#### Task goal:
Show, in full, each line of the data that contains "encodeFields".

#### Task inputs:
-- ==== Sys2Proof/Certificates/Slice0/Obligations.lean ====
section
/-! DEFINITION. Certificates/Slice0/Obligations.lean: the statements for the provers, from the numbered
rules of spec/. -/

open Sys2Proof Sys2Proof.Machine

/-! ## What the statements say of a next state, written out -/

/-- The state after an instruction committed `r` to cell `b` (spec/40_execution.md R108). -/
def Sys2Proof.Claims.committed (s : State) (b r : Nat) : State :=
  { cfg := s.cfg, stream := s.stream, memSize := s.memSize, mem := s.mem.write b r, ip := s.ip + 1,
    status := if s.ip + 1 = s.stream.length / 7 then .done else s.status, fault := s.fault }

/-- The state after the instruction at `ip` raised a fault (spec/60_exceptions.md R162, R165). -/
def Sys2Proof.Claims.faulted (s : State) (kind : FaultKind) (code : Nat) (field : Option FieldName)
    (value : Nat) (opcode : Option Nat) : State :=
  { cfg := s.cfg, stream := s.stream, memSize := s.memSize, mem := s.mem, ip := s.ip,
    status := .fault,
    fault := some { kind := kind, code := code, k := some s.ip, field := field, value := some value,
                    aux := some (7 * s.ip), opcode := opcode } }

/-- The state with another stream. -/
def Sys2Proof.Claims.withStream (s : State) (stream : List Byte) : State :=
  { s with stream := stream }

/-- `DEFINED(OPW)` (spec/40_execution.md R111). -/
def Sys2Proof.Claims.definedOpcodes : OpWidth → List Nat
  | .four => [2, 10, 14, 15]
  | .five => [2, 10, 14, 15, 16]

/-- `CELL_W finite and r >= 2^CELL_W` (spec/40_execution.md R107). -/
def Sys2Proof.Claims.overflows : CellWidth → Nat → Bool
  | .finite bits, r => decide (2 ^ bits ≤ r)
  | .unbounded, _ => false

/-- The exact result of a defined opcode (spec/40_execution.md R106). -/
def Sys2Proof.Claims.specResult (op c d : Nat) (mem : Memory) : Nat :=
  if op = 2 then c
  else if op = 14 then mem.read c
  else if op = 10 then mem.read c + mem.read d
  else if op = 15 then mem.read c / 2 ^ mem.read d
  else mem.read c * 2 ^ mem.read d

open Sys2Proof.Claims

/-- The pseudocode of `Step()` (spec/40_execution.md R111) on a state and the word fetched in it,
written out with the fields as numbers and apart from the model's meanings. -/
def Sys2Proof.Claims.specStep (s : State) (w : InstrWord) : State :=
  let op := w.toNat / 2 ^ 49 % 2 ^ s.cfg.opw.bits
  let b := w.toNat / 2 ^ 38 % 2 ^ 11
  let c := w.toNat / 2 ^ 12 % 2 ^ 19
  let d := w.toNat % 2 ^ 12
  let r := specResult op c d s.mem
  if s.cfg.rsvdCheck = true ∧ w &&& rsvdMask s.cfg.opw ≠ 0#56 then
    faulted s .reservedBits 8 none (w &&& rsvdMask s.cfg.opw).toNat none
  else if op ∉ definedOpcodes s.cfg.opw then
    faulted s .unknownOpcode 4 (some .opcode) op none
  else if s.memSize ≤ b then faulted s .outOfBounds 5 (some .B) b none
  else if op ≠ 2 ∧ s.memSize ≤ c then faulted s .outOfBounds 5 (some .C) c none
  else if op ≠ 2 ∧ op ≠ 14 ∧ s.memSize ≤ d then faulted s .outOfBounds 5 (some .D) d none
  else if overflows s.cfg.cellW r then
    faulted s .cellOverflow 7 (some .B) b (some op)
  else committed s b r

/-! ## The codec (spec/30_encoding.md) -/

/-- R63 with R62's bounds: the checks in the order opcode, B, C, D, then the packed word as seven
bytes, most significant first. The defensive check never fires: the word is below `2^(49+OPW)`. -/
def Obligations.EncodeChecksInOrderThenPacks : Prop :=
  ∀ (opw : OpWidth) (op b c d : Nat),
    (2 ^ opw.bits - 1 < op → encodeFields opw op b c d = .error ⟨some .opcode, op⟩) ∧
    (op ≤ 2 ^ opw.bits - 1 → 2047 < b → encodeFields opw op b c d = .error ⟨some .B, b⟩) ∧
    (op ≤ 2 ^ opw.bits - 1 → b ≤ 2047 → 262143 < c →
      encodeFields opw op b c d = .error ⟨some .C, c⟩) ∧
    (op ≤ 2 ^ opw.bits - 1 → b ≤ 2047 → c ≤ 262143 → 4095 < d →
      encodeFields opw op b c d = .error ⟨some .D, d⟩) ∧
    (op ≤ 2 ^ opw.bits - 1 → b ≤ 2047 → c ≤ 262143 → d ≤ 4095 →
      (op <<< 49 ||| b <<< 38 ||| c <<< 12 ||| d) = op * 2 ^ 49 + b * 2 ^ 38 + c * 2 ^ 12 + d ∧
      op * 2 ^ 49 + b * 2 ^ 38 + c * 2 ^ 12 + d < 2 ^ (49 + opw.bits) ∧
      encodeFields opw op b c d = .ok ([48, 40, 32, 24, 16, 8, 0].map fun sh =>
        BitVec.ofNat 8 ((op * 2 ^ 49 + b * 2 ^ 38 + c * 2 ^ 12 + d) / 2 ^ sh)))

/-- R69: the three round-trip laws of the codec. -/
def Obligations.CodecRoundTripLaws : Prop :=
  (∀ (opw : OpWidth) (op b c d : Nat),
    op ≤ 2 ^ opw.bits - 1 → b ≤ 2047 → c ≤ 262143 → d ≤ 4095 →
    ∃ bytes w, encodeFields opw op b c d = .ok bytes ∧ be56 bytes = some w ∧
      (decodeFields opw w).op = op ∧ (decodeFields opw w).b.toNat = b ∧
      (decodeFields opw w).c.toNat = c ∧ (decodeFields opw w).d.toNat = d) ∧
  (∀ (opw : OpWidth) (w : InstrWord), rsvdNz opw w = false → cOver w = false →
    ∃ bytes, encodeFields opw (decodeFields opw w).op (decodeFields opw w).b.toNat
      (decodeFields opw w).c.toNat (decodeFields opw w).d.toNat = .ok bytes ∧
      be56 bytes = some w) ∧
  (∀ (opw : OpWidth) (w : InstrWord), rsvdNz opw w = true ∨ cOver w = true →
    (∃ bytes w', encodeFields opw (decodeFields opw w).op (decodeFields opw w).b.toNat
      (decodeFields opw w).c.toNat (decodeFields opw w).d.toNat = .ok bytes ∧
      be56 bytes = some w' ∧ w' ≠ w) ∨
    encodeFields opw (decodeFields opw w).op (decodeFields opw w).b.toNat
      (decodeFields opw w).c.toNat (decodeFields opw w).d.toNat =
        .error ⟨some .C, (decodeFields opw w).c.toNat⟩)

/-- R64: an encoded word has every reserved bit and bit 30 zero. -/
def Obligations.EncodedWordsKeepReservedBitsZero : Prop :=
  ∀ (opw : OpWidth) (op b c d : Nat) (bytes : List Byte), encodeFields opw op b c d = .ok bytes →
    ∃ w, be56 bytes = some w ∧
      (∀ i, (31 ≤ i ∧ i ≤ 37) ∨ 49 + opw.bits ≤ i → w.getLsbD i = false) ∧ w.getLsbD 30 = false

/-- From R67: words that differ only in reserved bits decode to the same quadruple. -/
def Obligations.DecodeIgnoresReservedBits : Prop :=
  ∀ (opw : OpWidth) (w w' : InstrWord),
    (∀ i, i < 56 → ¬((31 ≤ i ∧ i ≤ 37) ∨ 49 + opw.bits ≤ i) → w.getLsbD i = w'.getLsbD i) →
    decodeFields opw w = decodeFields opw w' ∧ cOver w = cOver w'

/-- From R68: the canonical words are exactly those the encoder produces for a defined opcode. -/
def Obligations.CanonicalWordsAreTheEncodersImage : Prop :=
  ∀ (opw : OpWidth) (w : InstrWord),
    canonical opw w = true ↔
      ∃ (m : Mnemonic) (b c d : Nat), encodeFields opw m.code b c d = .ok (bytesOfWord w)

#### Response to the exercise:
    (2 ^ opw.bits - 1 < op → encodeFields opw op b c d = .error ⟨some .opcode, op⟩) ∧
    (op ≤ 2 ^ opw.bits - 1 → 2047 < b → encodeFields opw op b c d = .error ⟨some .B, b⟩) ∧
      encodeFields opw op b c d = .error ⟨some .C, c⟩) ∧
      encodeFields opw op b c d = .error ⟨some .D, d⟩) ∧
      encodeFields opw op b c d = .ok ([48, 40, 32, 24, 16, 8, 0].map fun sh =>
    ∃ bytes w, encodeFields opw op b c d = .ok bytes ∧ be56 bytes = some w ∧
    ∃ bytes, encodeFields opw (decodeFields opw w).op (decodeFields opw w).b.toNat
    (∃ bytes w', encodeFields opw (decodeFields opw w).op (decodeFields opw w).b.toNat
    encodeFields opw (decodeFields opw w).op (decodeFields opw w).b.toNat
  ∀ (opw : OpWidth) (op b c d : Nat) (bytes : List Byte), encodeFields opw op b c d = .ok bytes →
      ∃ (m : Mnemonic) (b c d : Nat), encodeFields opw m.code b c d = .ok (bytesOfWord w)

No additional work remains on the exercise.